_Exercise description_
Print exactly the lines below between the line holding "s.challengeReceived cfg c" and the line holding "s.sessionEnd (some .structureReadFailure)", inclusive, and nothing more.

_Listed entries_
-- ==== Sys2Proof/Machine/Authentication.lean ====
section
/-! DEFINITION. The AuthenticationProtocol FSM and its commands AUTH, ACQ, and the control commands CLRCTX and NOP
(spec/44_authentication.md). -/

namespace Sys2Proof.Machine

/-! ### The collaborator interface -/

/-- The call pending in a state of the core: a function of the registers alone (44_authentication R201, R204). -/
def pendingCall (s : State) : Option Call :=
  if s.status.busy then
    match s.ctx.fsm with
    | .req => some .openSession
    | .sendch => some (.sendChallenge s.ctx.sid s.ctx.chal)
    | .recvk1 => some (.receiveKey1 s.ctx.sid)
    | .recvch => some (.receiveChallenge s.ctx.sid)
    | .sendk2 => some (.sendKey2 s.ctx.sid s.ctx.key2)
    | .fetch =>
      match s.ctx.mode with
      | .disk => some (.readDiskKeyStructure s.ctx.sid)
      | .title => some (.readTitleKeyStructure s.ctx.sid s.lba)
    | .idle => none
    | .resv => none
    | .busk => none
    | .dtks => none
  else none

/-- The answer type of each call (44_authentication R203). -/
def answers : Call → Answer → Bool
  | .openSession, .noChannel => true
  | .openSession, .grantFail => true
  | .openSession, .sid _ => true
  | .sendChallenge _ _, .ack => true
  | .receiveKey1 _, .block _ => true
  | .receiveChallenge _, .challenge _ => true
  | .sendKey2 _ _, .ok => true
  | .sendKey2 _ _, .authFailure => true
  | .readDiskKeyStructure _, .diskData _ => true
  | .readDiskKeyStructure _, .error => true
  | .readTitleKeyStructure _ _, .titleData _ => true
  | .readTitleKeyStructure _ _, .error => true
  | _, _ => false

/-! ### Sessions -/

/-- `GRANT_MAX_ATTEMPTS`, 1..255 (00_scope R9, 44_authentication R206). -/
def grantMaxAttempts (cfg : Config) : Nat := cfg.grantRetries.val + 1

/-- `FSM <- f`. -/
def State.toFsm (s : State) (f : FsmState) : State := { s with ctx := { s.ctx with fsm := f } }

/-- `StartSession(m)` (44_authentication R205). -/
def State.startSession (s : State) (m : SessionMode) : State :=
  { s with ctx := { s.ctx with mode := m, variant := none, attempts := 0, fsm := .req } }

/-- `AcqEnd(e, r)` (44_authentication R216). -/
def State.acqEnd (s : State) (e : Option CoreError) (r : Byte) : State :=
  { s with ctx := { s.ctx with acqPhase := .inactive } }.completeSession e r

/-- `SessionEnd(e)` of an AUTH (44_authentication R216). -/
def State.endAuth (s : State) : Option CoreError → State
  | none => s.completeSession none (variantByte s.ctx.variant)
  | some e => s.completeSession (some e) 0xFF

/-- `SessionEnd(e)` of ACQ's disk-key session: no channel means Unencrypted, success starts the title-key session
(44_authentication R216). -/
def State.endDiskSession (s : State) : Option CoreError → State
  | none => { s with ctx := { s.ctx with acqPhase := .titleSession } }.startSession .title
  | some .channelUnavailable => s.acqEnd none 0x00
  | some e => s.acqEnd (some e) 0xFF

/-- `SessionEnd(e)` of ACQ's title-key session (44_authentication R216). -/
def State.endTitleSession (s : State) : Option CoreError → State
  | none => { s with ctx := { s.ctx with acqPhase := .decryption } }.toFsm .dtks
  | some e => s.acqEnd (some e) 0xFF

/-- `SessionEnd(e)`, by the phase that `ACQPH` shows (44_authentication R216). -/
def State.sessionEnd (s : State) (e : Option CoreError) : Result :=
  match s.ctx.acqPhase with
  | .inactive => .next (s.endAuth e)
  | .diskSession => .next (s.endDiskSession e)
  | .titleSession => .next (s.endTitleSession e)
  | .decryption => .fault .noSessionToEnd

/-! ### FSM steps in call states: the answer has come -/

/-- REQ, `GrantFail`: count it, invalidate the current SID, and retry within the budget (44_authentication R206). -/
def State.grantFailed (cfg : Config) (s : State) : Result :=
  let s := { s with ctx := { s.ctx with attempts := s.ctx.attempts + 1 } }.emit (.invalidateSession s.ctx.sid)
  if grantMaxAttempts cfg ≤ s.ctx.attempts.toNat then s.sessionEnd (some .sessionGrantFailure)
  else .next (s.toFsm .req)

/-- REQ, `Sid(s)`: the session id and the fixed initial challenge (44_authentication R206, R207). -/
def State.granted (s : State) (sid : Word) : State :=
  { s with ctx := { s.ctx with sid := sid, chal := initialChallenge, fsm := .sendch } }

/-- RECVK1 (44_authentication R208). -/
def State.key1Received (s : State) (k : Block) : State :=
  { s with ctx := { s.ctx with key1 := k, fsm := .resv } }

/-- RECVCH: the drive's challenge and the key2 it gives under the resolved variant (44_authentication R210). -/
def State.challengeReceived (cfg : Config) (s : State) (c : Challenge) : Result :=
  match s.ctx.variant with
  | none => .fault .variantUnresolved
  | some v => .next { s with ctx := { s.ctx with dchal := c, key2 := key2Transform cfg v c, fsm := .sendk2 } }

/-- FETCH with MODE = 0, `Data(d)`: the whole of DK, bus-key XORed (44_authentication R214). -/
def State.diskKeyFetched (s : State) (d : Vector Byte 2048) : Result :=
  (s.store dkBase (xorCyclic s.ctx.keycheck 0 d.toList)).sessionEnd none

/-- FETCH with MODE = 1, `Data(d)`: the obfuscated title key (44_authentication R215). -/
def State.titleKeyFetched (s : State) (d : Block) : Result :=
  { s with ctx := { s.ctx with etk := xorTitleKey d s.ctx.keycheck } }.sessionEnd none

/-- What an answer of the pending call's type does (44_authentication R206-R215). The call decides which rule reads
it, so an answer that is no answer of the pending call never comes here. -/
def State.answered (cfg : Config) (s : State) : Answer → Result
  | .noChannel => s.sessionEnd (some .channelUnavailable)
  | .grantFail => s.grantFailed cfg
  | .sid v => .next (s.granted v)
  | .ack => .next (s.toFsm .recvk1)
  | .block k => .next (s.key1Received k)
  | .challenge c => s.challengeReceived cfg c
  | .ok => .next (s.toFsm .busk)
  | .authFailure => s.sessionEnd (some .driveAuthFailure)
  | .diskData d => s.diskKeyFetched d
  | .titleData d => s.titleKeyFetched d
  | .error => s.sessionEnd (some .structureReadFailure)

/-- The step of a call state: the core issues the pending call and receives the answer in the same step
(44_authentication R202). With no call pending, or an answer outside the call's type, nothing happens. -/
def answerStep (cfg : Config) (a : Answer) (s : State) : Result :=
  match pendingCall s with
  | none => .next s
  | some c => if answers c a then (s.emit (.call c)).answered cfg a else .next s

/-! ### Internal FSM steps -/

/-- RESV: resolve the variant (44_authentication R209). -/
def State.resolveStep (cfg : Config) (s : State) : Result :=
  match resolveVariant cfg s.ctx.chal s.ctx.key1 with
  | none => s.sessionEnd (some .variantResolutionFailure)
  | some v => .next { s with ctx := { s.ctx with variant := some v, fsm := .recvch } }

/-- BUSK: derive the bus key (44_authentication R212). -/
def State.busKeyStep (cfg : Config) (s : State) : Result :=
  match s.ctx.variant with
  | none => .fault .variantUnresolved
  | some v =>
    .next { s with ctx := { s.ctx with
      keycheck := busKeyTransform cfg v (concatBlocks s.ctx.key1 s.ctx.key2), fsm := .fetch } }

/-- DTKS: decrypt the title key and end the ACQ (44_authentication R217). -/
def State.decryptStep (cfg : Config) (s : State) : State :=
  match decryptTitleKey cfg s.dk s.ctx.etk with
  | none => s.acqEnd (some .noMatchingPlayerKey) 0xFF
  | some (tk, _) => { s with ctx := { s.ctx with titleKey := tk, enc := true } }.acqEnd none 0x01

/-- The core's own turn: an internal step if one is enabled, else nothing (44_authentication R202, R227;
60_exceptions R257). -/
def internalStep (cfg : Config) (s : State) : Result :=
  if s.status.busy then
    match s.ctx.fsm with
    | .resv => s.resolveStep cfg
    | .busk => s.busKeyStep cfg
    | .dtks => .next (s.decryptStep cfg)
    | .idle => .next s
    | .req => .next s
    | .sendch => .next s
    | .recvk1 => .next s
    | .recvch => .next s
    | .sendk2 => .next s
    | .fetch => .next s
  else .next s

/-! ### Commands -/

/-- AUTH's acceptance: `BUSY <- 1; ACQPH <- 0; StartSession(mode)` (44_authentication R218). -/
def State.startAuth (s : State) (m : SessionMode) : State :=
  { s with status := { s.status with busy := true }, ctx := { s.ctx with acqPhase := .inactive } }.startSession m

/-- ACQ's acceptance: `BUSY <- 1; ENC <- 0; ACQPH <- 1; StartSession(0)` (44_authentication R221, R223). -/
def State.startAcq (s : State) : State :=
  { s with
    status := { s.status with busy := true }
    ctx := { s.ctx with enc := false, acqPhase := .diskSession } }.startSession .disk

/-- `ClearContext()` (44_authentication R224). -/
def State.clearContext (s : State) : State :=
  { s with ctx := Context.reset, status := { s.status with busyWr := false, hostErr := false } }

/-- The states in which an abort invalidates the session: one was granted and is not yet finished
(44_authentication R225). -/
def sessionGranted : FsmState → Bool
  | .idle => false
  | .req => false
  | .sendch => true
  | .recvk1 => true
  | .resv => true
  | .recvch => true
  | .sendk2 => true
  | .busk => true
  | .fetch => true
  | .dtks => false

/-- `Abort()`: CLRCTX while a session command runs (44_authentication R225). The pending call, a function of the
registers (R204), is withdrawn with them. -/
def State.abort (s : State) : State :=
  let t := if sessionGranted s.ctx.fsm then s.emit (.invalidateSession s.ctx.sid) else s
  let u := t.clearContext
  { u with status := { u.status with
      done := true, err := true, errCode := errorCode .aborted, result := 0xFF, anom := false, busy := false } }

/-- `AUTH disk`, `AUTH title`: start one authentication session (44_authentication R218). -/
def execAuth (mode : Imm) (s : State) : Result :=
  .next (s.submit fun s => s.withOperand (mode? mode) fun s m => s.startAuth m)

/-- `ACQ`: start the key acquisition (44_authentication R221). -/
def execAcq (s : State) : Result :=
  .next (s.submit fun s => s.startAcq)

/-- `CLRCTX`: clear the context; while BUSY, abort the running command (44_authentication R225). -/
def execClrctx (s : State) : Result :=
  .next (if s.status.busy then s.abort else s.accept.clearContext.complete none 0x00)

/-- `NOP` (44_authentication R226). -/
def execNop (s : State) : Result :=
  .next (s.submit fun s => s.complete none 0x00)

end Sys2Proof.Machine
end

_Task answer_
  | .challenge c => s.challengeReceived cfg c
  | .ok => .next (s.toFsm .busk)
  | .authFailure => s.sessionEnd (some .driveAuthFailure)
  | .diskData d => s.diskKeyFetched d
  | .titleData d => s.titleKeyFetched d
  | .error => s.sessionEnd (some .structureReadFailure)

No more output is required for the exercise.